-- ==== Sys2Proof/Decode.lean ====
section
/-! DEFINITION. The formats of 30_encoding.md, the decoder from bytes to an instruction or a named rejection, and the
encoder. A word of format REQ, RESP or READING is its bytes with byte 0 the most significant (R70, R73, R79). A word of
format TCW, BOOT or UOP is one byte whose bits above the word's width are 0 (log entry 26). -/

namespace Sys2Proof

/-- The word formats of R84. The record's format depends on `LEN_FMT` (R79). -/
inductive Format where
  | req
  | resp
  | reading (f : LenFmt)
  | tcw
  | boot
  | uop
  deriving DecidableEq, Repr

/-- A word: its format and its bytes, byte 0 first. -/
structure FetchWord where
  fmt : Format
  bytes : List Byte
  deriving DecidableEq, Repr

/-- Why a word is no instruction. -/
inductive DecodeError where
  /-- The number of bytes is not the format's. -/
  | badLength
  /-- A bit above the word's width is set. -/
  | reservedBits
  /-- A 64-bit word other than the one request (R71). -/
  | notRequest
  /-- A 56-bit word that does not begin with the marker: noise (R77). -/
  | notMarker
  /-- No row of the format's table matches; the tables cover every word, so no word is rejected for this. -/
  | noRow
  deriving DecidableEq, Repr

/-- The width of `length` in a record, R79. -/
def LenFmt.width : LenFmt → Nat
  | .binary64 => 64
  | .binary32 => 32

/-- The word's width in bits, opcode_table.json. -/
def Format.bits : Format → Nat
  | .req => 8 * Config.reqLen
  | .resp => 8 * (Config.marker.length + Config.payLen)
  | .reading f => 64 + f.width
  | .tcw => 6
  | .boot => 2
  | .uop => 3

/-- The word's length in whole bytes. -/
def Format.byteLen : Format → Nat
  | .req => Config.reqLen
  | .resp => Config.marker.length + Config.payLen
  | .reading .binary64 => 16
  | .reading .binary32 => 12
  | .tcw | .boot | .uop => 1

/-- The number a byte list spells, first byte most significant (R52). -/
def beNat (bs : List Byte) : Nat :=
  bs.foldl (fun acc b => acc * 256 + b.toNat) 0

/-- The `n` low bytes of a number, most significant first. -/
def beBytes : Nat → Nat → List Byte
  | 0, _ => []
  | n + 1, v => BitVec.ofNat 8 (v / 256 ^ n) :: beBytes n v

/-- One row of an encoding table: the word matches when its masked bits equal `pattern`. -/
structure Row where
  mask : Nat
  pattern : Nat
  instr : Instr
  deriving DecidableEq, Repr

/-- The row matches the word. -/
def Row.hits (r : Row) (w : Nat) : Bool := w &&& r.mask == r.pattern

/-- The first row that matches. -/
def findRow (rows : List Row) (w : Nat) : Option Instr :=
  (rows.find? (fun r => r.hits w)).map Row.instr

/-- The table of R80, in the order of its numbers. -/
def tcwRows : List Row :=
  [⟨0x38, 0x10, .idle⟩, ⟨0x30, 0x00, .skipClosed⟩, ⟨0x3C, 0x18, .skipNoavail⟩, ⟨0x3E, 0x1C, .attShort⟩,
    ⟨0x3F, 0x1E, .attFallback⟩, ⟨0x3F, 0x1F, .attFound⟩, ⟨0x20, 0x20, .halt⟩]

/-- The three boot events of R81. -/
def bootRows : List Row :=
  [⟨0x3, 0x3, .bootOk⟩, ⟨0x2, 0x0, .fatalOpen⟩, ⟨0x3, 0x2, .fatalClosed⟩]

/-- The numbering of R82. -/
def uopRows : List Row :=
  [⟨0x7, 0, .wrreq⟩, ⟨0x7, 1, .rdbuf⟩, ⟨0x7, 2, .lenchk⟩, ⟨0x7, 3, .scan⟩,
    ⟨0x7, 4, .asm32⟩, ⟨0x7, 5, .scale⟩, ⟨0x7, 6, .stamp⟩, ⟨0x7, 7, .publish⟩]

/-- The one request word, R71: the bytes of `REQ_CMD` with the first most significant. -/
def reqWord : Nat := beNat Config.reqCmd

/-- The three marker bytes as the field [55:32] of a response word, R73. -/
def markerField : Nat := beNat Config.marker

/-- A table's answer, or a rejection. -/
def rowOr (rows : List Row) (w : Nat) : Except DecodeError Instr :=
  match findRow rows w with
  | some i => .ok i
  | none => .error .noRow

/-- The instruction a word stands for as a number below `2 ^ fmt.bits`. -/
def decodeNumber (fmt : Format) (v : Nat) : Except DecodeError Instr :=
  match fmt with
  | .req => if v = reqWord then .ok .req else .error .notRequest
  | .resp => if v / 2 ^ (8 * Config.payLen) = markerField then .ok (.resp (BitVec.ofNat 32 v)) else .error .notMarker
  | .reading f => .ok (.reading (BitVec.ofNat 64 (v / 2 ^ f.width)) (BitVec.ofNat 64 (v % 2 ^ f.width)))
  | .tcw => rowOr tcwRows v
  | .boot => rowOr bootRows v
  | .uop => rowOr uopRows v

/-- The decoder, total on every word. -/
def decode (w : FetchWord) : Except DecodeError Instr :=
  if w.bytes.length ≠ w.fmt.byteLen then .error .badLength
  else if beNat w.bytes < 2 ^ w.fmt.bits then decodeNumber w.fmt (beNat w.bytes)
  else .error .reservedBits

/-- The word's number for an instruction, a bit that is not evaluated being 0 (R80). -/
def encodeNumber (f : LenFmt) : Instr → Nat
  | .req => reqWord
  | .resp v => markerField * 2 ^ (8 * Config.payLen) + v.toNat
  | .reading t l => t.toNat * 2 ^ f.width + l.toNat
  | .idle => 0x10
  | .skipClosed => 0x00
  | .skipNoavail => 0x18
  | .attShort => 0x1C
  | .attFallback => 0x1E
  | .attFound => 0x1F
  | .halt => 0x20
  | .bootOk => 0x3
  | .fatalOpen => 0x0
  | .fatalClosed => 0x2
  | .wrreq => 0
  | .rdbuf => 1
  | .lenchk => 2
  | .scan => 3
  | .asm32 => 4
  | .scale => 5
  | .stamp => 6
  | .publish => 7

/-- The format of an instruction's word. -/
def Instr.format (f : LenFmt) : Instr → Format
  | .req => .req
  | .resp _ => .resp
  | .reading _ _ => .reading f
  | .idle | .skipClosed | .skipNoavail | .attShort | .attFallback | .attFound | .halt => .tcw
  | .bootOk | .fatalOpen | .fatalClosed => .boot
  | .wrreq | .rdbuf | .lenchk | .scan | .asm32 | .scale | .stamp | .publish => .uop

/-- The word of a well-formed instruction. -/
def encode (f : LenFmt) (i : Instr) : FetchWord :=
  ⟨i.format f, beBytes (i.format f).byteLen (encodeNumber f i)⟩

/-- The format of a word of eight bits, whose row the table's number alone does not give: TCW, BOOT and UOP share them.
A word that equals a boot row's match is a boot word, another below 8 a micro-operation, any other a tick condition
word (DESIGN CHOICE, log entry 4). -/
def formatOfByte (w : Nat) : Format :=
  if bootRows.any (fun r => r.pattern == w) then .boot
  else if w < 2 ^ Format.uop.bits then .uop
  else .tcw

/-- A number as a word of a format. -/
def wordOf (fmt : Format) (w : Nat) : FetchWord := ⟨fmt, beBytes fmt.byteLen w⟩

/-- The word of the given width as opcode_table.json numbers it. The widths 2, 3 and 6 name their format. -/
def tableWord (nbits w : Nat) : Option FetchWord :=
  if w < 2 ^ nbits then
    match nbits with
    | 64 => some (wordOf .req w)
    | 56 => some (wordOf .resp w)
    | 128 => some (wordOf (.reading .binary64) w)
    | 96 => some (wordOf (.reading .binary32) w)
    | 6 => some (wordOf .tcw w)
    | 2 => some (wordOf .boot w)
    | 3 => some (wordOf .uop w)
    | 8 => some (wordOf (formatOfByte w) w)
    | _ => none
  else none

/-- The instruction the decoder reads from a word of the opcode table. -/
def decodeTableWord (nbits w : Nat) : Option Instr :=
  match tableWord nbits w with
  | none => none
  | some fw =>
    match decode fw with
    | .ok i => some i
    | .error _ => none

end Sys2Proof
end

THE PROBLEM =>
Look through the records and copy down every line that holds "stamp".

ANSWER =>
    ⟨0x7, 4, .asm32⟩, ⟨0x7, 5, .scale⟩, ⟨0x7, 6, .stamp⟩, ⟨0x7, 7, .publish⟩]
  | .stamp => 6
  | .wrreq | .rdbuf | .lenchk | .scan | .asm32 | .scale | .stamp | .publish => .uop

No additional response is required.